# Another success with Attitude



## Amateur Grower (Feb 15, 2012)

Ordered 5 Sensi Jack Flash #5 femmed on Feb. 7th late, so Attitude got the order the morning of the 8th. They shipped the order out on the 9th according to their email and I received it today, the 15th. 7 days from the day they got my order until I received the beans in the southeast US. Not too shabby. USPS and Royal Mail were both spot on with their tracking, too!

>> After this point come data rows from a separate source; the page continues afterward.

/-- A schedule for the six sequencer steps of length 0x14F, with an ignored PARSE, a `len` change and a read among them. -/
def mixed : List Event :=
  [.sequencer, .host .parse, .sequencer, .sequencer, .host (.setLen 0x10), .sequencer, .host .readPorts, .sequencer]

theorem witness_interleaving :
    FreshParse { at_ 0x1 0x14F with pending := mixed ++ .sequencer :: [.host .nop] } ∧
      (∀ e ∈ mixed, quietEvent e = true) ∧ mixed.count .sequencer + 1 = stepCount (at_ 0x1 0x14F).lenR.toNat :=
  ⟨fresh_lenchk _ _, by decide, by decide⟩

/-- A parse from its start, at both lengths where the outcome is settled without the sum. -/
theorem witness_wait_done :
    FreshParse { at_ 0x1 0x14F with pending := [.waitDone] } ∧ stepCount (at_ 0x1 0x14F).lenR.toNat = 6 ∧
      FreshParse { at_ 0x1 0x14E with pending := [.waitDone] } ∧ stepCount (at_ 0x1 0x14E).lenR.toNat = 1 :=
  ⟨fresh_lenchk _ _, by decide, fresh_lenchk _ _, by decide⟩

/-- In DONE, while busy, and in IDLE. -/
theorem witness_waiting :
    (at_ 0xA 0).isDone = true ∧ (at_ 0x8 0x150).isDone = false ∧ (at_ 0x0 0).isDone = false ∧ (at_ 0x0 0).seq = 0x0 ∧
      ({ at_ 0xA 0 with pending := [.waitDone] } : State).pending = .waitDone :: [] := by decide

/-- In mid-parse: at EXT_CKSUM. -/
theorem witness_waiting_in_a_parse :
    Inv { at_ 0x6 0x14F with pending := [.waitDone] } ∧ (at_ 0x6 0x14F).busy = true ∧ stepsLeft (at_ 0x6 0x14F) = 1 := by
  refine ⟨?_, by decide, by decide⟩
  obtain ⟨h1, h2, h3, h4, h5, h6, h7, h8, h9, h10, h11, h12, h13⟩ := inv_ext_cksum 0x14F (by decide)
  exact ⟨h1, h2, h3, h4, h5, h6, h7, h8, h9, h10, h11, h12, h13⟩

/-- P2, step 7: after three steps of a parse of length 0x150, 342 are left; P3, step 9: at index 3 of SUM. -/
theorem test_steps_left :
    stepsLeft (at_ 0x4 0x150) = 342 ∧ stepsLeft { at_ 0x8 0x150 with idx := 3 } = 335 ∧ stepsLeft (at_ 0xA 0x150) = 0 := by
  decide

/-- R62: the wait is over in DONE; from LENCHK of a short buffer it takes one `NOP` and one sequencer step. -/
theorem test_wait_done :
    (after (step { at_ 0xA 0 with pending := [.waitDone] })).map (·.pending) = some [] ∧
      (after (Sys2Proof.core.run 3 { at_ 0x1 0x14E with pending := [.waitDone] })).map (fun t => (t.pending, t.seq)) =
        some ([], 0xA) := by decide

/-- A read with an allowed write, and one with a reset. -/
theorem witness_read_of_truncated :
    [({ writes := [(0, 0x31)], read := true } : HostStep), { rst := true, cmd := 0b11, read := true }].map (fun h =>
        (h.read, h.wellFormed, h.writes.isEmpty, mayWrite h { at_ 0xA 0x14F with status := 0b11 })) =
      [(true, true, false, true), (true, true, true, true)] := by decide

/-- CK6: the buffer of zeros, declared 0x0000, is `OK`; its first and last summed bytes can be changed. -/
theorem witness_summed_byte :
    (∃ r, parseFunction 0x150 (readByte []) = .record r) ∧ (0x01 : Byte) ≠ readByte [] 0 ∧ 0x14D < 0x150 ∧ 0x14D ≠ 0x14E := by
  refine ⟨⟨recordOf (readByte []), ?_⟩, by decide⟩
  rw [parseFunction, if_neg (by decide), if_neg (by decide), checksum, byteSum_empty, if_pos (by decide)]

theorem witness_byte_143 : (0x5A : Byte) ≠ readByte [] 0x143 ∧ 0x150 ≤ 0x150 := by decide

theorem witness_beyond_the_length : ∀ i < 0x150, readByte [(0x150, 0xFF)] i = readByte [] i := by
  intro i hi
  have : (0x150 : Nat) ≠ i := by omega
  simp [readByte, this]

end Sys2Proof.Tests
end

section
/-! PROOF. An outcome is an instruction's only way into DONE, and in a hold state nothing moves by itself
(R11, R69, R70, R107). -/

namespace Sys2Proof.Machine

variable {s t : State}

/-- An extraction leads out of DONE where its reads lie inside the buffer, and to an outcome where they do not. -/
theorem exec_next_of_ite {i : Instr} {c : Prop} [Decidable c] {u : State} {e : ParseOutcome}
    (hi : exec i s = .next (if c then u else s.raise e)) (hu : u.seq ≠ Seq.done) (hn : exec i s = .next t) :
    t.seq ≠ Seq.done ∨ ∃ e, t = s.raise e := by
  rw [hi, Host.Outcome.next.injEq] at hn
  subst hn
  split
  · exact .inl hu
  · exact .inr ⟨e, rfl⟩

/-- Where an instruction that answers a next state can lead: `SEQ` stays, or it is not DONE afterwards, or the instruction
wrote an outcome and nothing else. `OK` is written as every outcome is, in `STATUS` and `SEQ` alone (R94). -/
theorem exec_next {i : Instr} (hn : exec i s = .next t) :
    t.seq = s.seq ∨ t.seq ≠ Seq.done ∨ ∃ e, t = s.raise e := by
  cases i with
  | nop | idle | done => cases hn; exact .inl rfl
  | reservedCmd10 | reservedCmd11 | reservedSeqB | reservedSeqCF => cases hn
  | parse =>
    rw [exec_parse_eq, Host.Outcome.next.injEq] at hn
    subst hn
    split
    · exact .inl rfl
    · exact .inr (.inl (by simp))
  | lenchk =>
    rw [exec_lenchk_eq, Host.Outcome.next.injEq] at hn
    subst hn
    split
    · exact .inr (.inr ⟨.romTooShort, rfl⟩)
    · exact .inr (.inl (by simp))
  | extEntry => exact .inr (exec_next_of_ite (exec_extEntry_eq s) (by simp) hn)
  | extTitle => exact .inr (exec_next_of_ite (exec_extTitle_eq s) (by simp) hn)
  | extCart => exact .inr (exec_next_of_ite (exec_extCart_eq s) (by simp) hn)
  | extDest => exact .inr (exec_next_of_ite (exec_extDest_eq s) (by simp) hn)
  | extCksum => exact .inr (exec_next_of_ite (exec_extCksum_eq s) (by simp) hn)
  | extSizes => cases hn; exact .inr (.inl (by simp))
  | sum =>
    rw [exec_sum_eq, Host.Outcome.next.injEq] at hn
    subst hn
    split_ifs
    · exact .inr (.inl (by simp))
    · exact .inl rfl
    · exact .inl rfl
    · exact .inr (.inr ⟨.truncated, rfl⟩)
  | compare =>
    rw [exec_compare_eq, Host.Outcome.next.injEq] at hn
    subst hn
    split
    · exact .inr (.inr ⟨.ok, rfl⟩)
    · exact .inr (.inr ⟨.badChecksum, rfl⟩)

/-- An instruction that enters DONE writes its outcome and nothing else. -/
theorem exec_enters_done {i : Instr} (hn : exec i s = .next t) (hs : s.seq ≠ Seq.done) (ht : t.seq = Seq.done) :
    ∃ e, t = s.raise e := by
  rcases exec_next hn with hkeep | hout | hraise
  · exact absurd (hkeep.symm.trans ht) hs
  · exact absurd ht hout
  · exact hraise

/-- In DONE, with no event listed, a step changes nothing (R70, log entry 3). -/
theorem step_done (hseq : s.seq = Seq.done) (hp : s.pending = []) : step s = .next s := by
  rw [step_of_pending_nil hp, hseq]
  rfl

/-- A state that a step leaves as it is stays so over any number of steps. -/
theorem run_of_step_self (h : step s = .next s) (n : Nat) : Sys2Proof.core.run n s = .next s := by
  induction n with
  | zero => rfl
  | succ n ih => rw [run_of_step_next n h, ih]

/-- Settles O28: the only entry into DONE from outside it is an outcome's, and DONE keeps its state. -/
theorem anErrorWritesOnlyStatusAndSeq : Obligations.AnErrorWritesOnlyStatusAndSeq := by
  intro i s t hn hs ht _
  constructor
  · obtain ⟨e, rfl⟩ := exec_enters_done hn hs ht
    rfl
  · exact run_of_step_self (step_done ht rfl)

end Sys2Proof.Machine
end

section
/-! PROOF. The control invariant: what clearing the registers, an outcome, the host and each micro-operation leave of it
(R14, R17, R20, R23, R26, R56, R75, R83, R91, R93, R95, R101). -/

namespace Sys2Proof.Machine

variable {s t : State}

/-! ## Parts of the invariant that are facts of the encoding -/

/-- Every code of `SEQ` is the code of the instruction it decodes to (R53). -/
theorem encode_decodeSeq (c : BitVec 4) : encode (decodeSeq c) = .seq4 c := by
  revert c; decide

/-- The lookup yields only the five codes of R59. -/
theorem CartType.code_legal (v : CartType) : v.code ≠ 0b100 ∧ v.code ≠ 0b110 ∧ v.code ≠ 0b111 := by
  cases v <;> decide

/-! ## Where an outcome can stand -/

theorem State.not_isDone_of_lt (h : s.seq.toNat < 0xA) : s.isDone = false := by
  rw [Bool.eq_false_iff]
  intro hd
  rw [(State.isDone_iff s).1 hd] at h
  exact absurd h (by decide)

/-- Outside DONE no outcome is there to have a cause (R17). -/
theorem outcomeCause_of_seq_ne (h : s.seq ≠ Seq.done) (hd : s.isDone = true) : OutcomeCause s :=
  absurd ((State.isDone_iff s).1 hd) h

/-! ## Cleared registers -/

/-- A PARSE and a reset clear the registers, and leave in `SEQ` LENCHK or IDLE, and in `LEN_R` some length (R66, R117). -/
theorem inv_of_cleared (hb : Memory.wf s.buf) (n : Index) {c : BitVec 4} (hc : c.toNat ≤ 1) :
    Inv { s.resetRegisters with lenR := n, seq := c } where
  seq_legal := Nat.le_trans hc (by decide)
  cart_legal := CartType.none.code_legal
  sizes_zero := ⟨rfl, rfl⟩
  pad_zero := rfl
  status_clear _ := rfl
  idx_le := Nat.zero_le _
  buf_wf := hb
  len_passed h _ := absurd (Nat.le_trans h hc) (by decide)
  len_complete h _ := absurd (Nat.le_trans h hc) (by decide)
  loop_clear _ := ⟨rfl, rfl⟩
  sum_partial h _ := absurd (Nat.le_trans h hc) (by decide)
  loop_over h := absurd (h ▸ hc : Seq.compare.toNat ≤ 1) (by decide)
  outcome_cause := outcomeCause_of_seq_ne fun h => absurd (h ▸ hc : Seq.done.toNat ≤ 1) (by decide)

theorem fieldsInv_of_cleared (n : Index) {c : BitVec 4} (hc : c.toNat ≤ 1) :
    FieldsInv { s.resetRegisters with lenR := n, seq := c } where
  entry_clear _ := ⟨rfl, rfl⟩
  title_clear _ := rfl
  cart_clear _ := rfl
  dest_clear _ := rfl
  cksum_clear _ := rfl
  entry h _ := absurd (Nat.le_trans h hc) (by decide)
  title h _ := absurd (Nat.le_trans h hc) (by decide)
  cart h _ := absurd (Nat.le_trans h hc) (by decide)
  dest h _ := absurd (Nat.le_trans h hc) (by decide)
  cksum h _ := absurd (Nat.le_trans h hc) (by decide)

theorem inv_resetRegisters (hb : Memory.wf s.buf) : Inv s.resetRegisters :=
  inv_of_cleared hb 0 (c := Seq.idle) (by decide)

theorem inv_beginParse (hb : Memory.wf s.buf) : Inv s.beginParse :=
  inv_of_cleared hb s.len (c := Seq.lenchk) (by decide)

theorem fieldsInv_resetRegisters : FieldsInv s.resetRegisters :=
  fieldsInv_of_cleared 0 (c := Seq.idle) (by decide)

theorem fieldsInv_beginParse : FieldsInv s.beginParse :=
  fieldsInv_of_cleared s.len (c := Seq.lenchk) (by decide)

/-! ## The host -/

/-- The events to come are no part of the invariant. -/
theorem Inv.withPending (hs : Inv s) (p : List Event) : Inv { s with pending := p } := { hs with }

/-- The host may write only in a hold state (R64), so no partial sum is under way. -/
theorem hold_of_mayWrite {h : HostStep} (hm : mayWrite h s = true) : s.seq = Seq.idle ∨ s.seq = Seq.done := by
  by_contra hn
  rw [not_or] at hn
  simp [mayWrite, (State.busy_iff s).2 hn] at hm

They threw in free one World of Seeds Strawberry Blue and one Delicious La Dive femmed. I ordered stealth.


----------



## PotSmokinSaint (Feb 16, 2012)

Nice.  Is jack flash an auto?


----------



## pcduck (Feb 16, 2012)

:woohoo::woohoo:

congrats....Now to get those beans a popping


----------



## Amateur Grower (Feb 16, 2012)

PotSmokinSaint said:
			
		

> Nice.  Is jack flash an auto?


 
No, photoperiod. It's supposedly a cross of Jack Herer, Skunk and Haze.

AG


----------



## PuffinNugs (Feb 16, 2012)

Amateur Grower said:
			
		

> They threw in free one World of Seeds Strawberry Blue and one Delicious La Dive femmed. I ordered stealth and got this sweet T..


 
i got the same Tee, but they sent me the wrong size.... suppose to make it up to me on next order


----------



## dman1234 (Feb 16, 2012)

Shhhhhhh.......lets not discuss stealth methods.


----------



## Amateur Grower (Feb 17, 2012)

dman1234 said:
			
		

> Shhhhhhh.......lets not discuss stealth methods.


 
You know, I guess you're right. I probably shouldn't have put the method or picture on there. Sorry. Original post has been edited.

AG


----------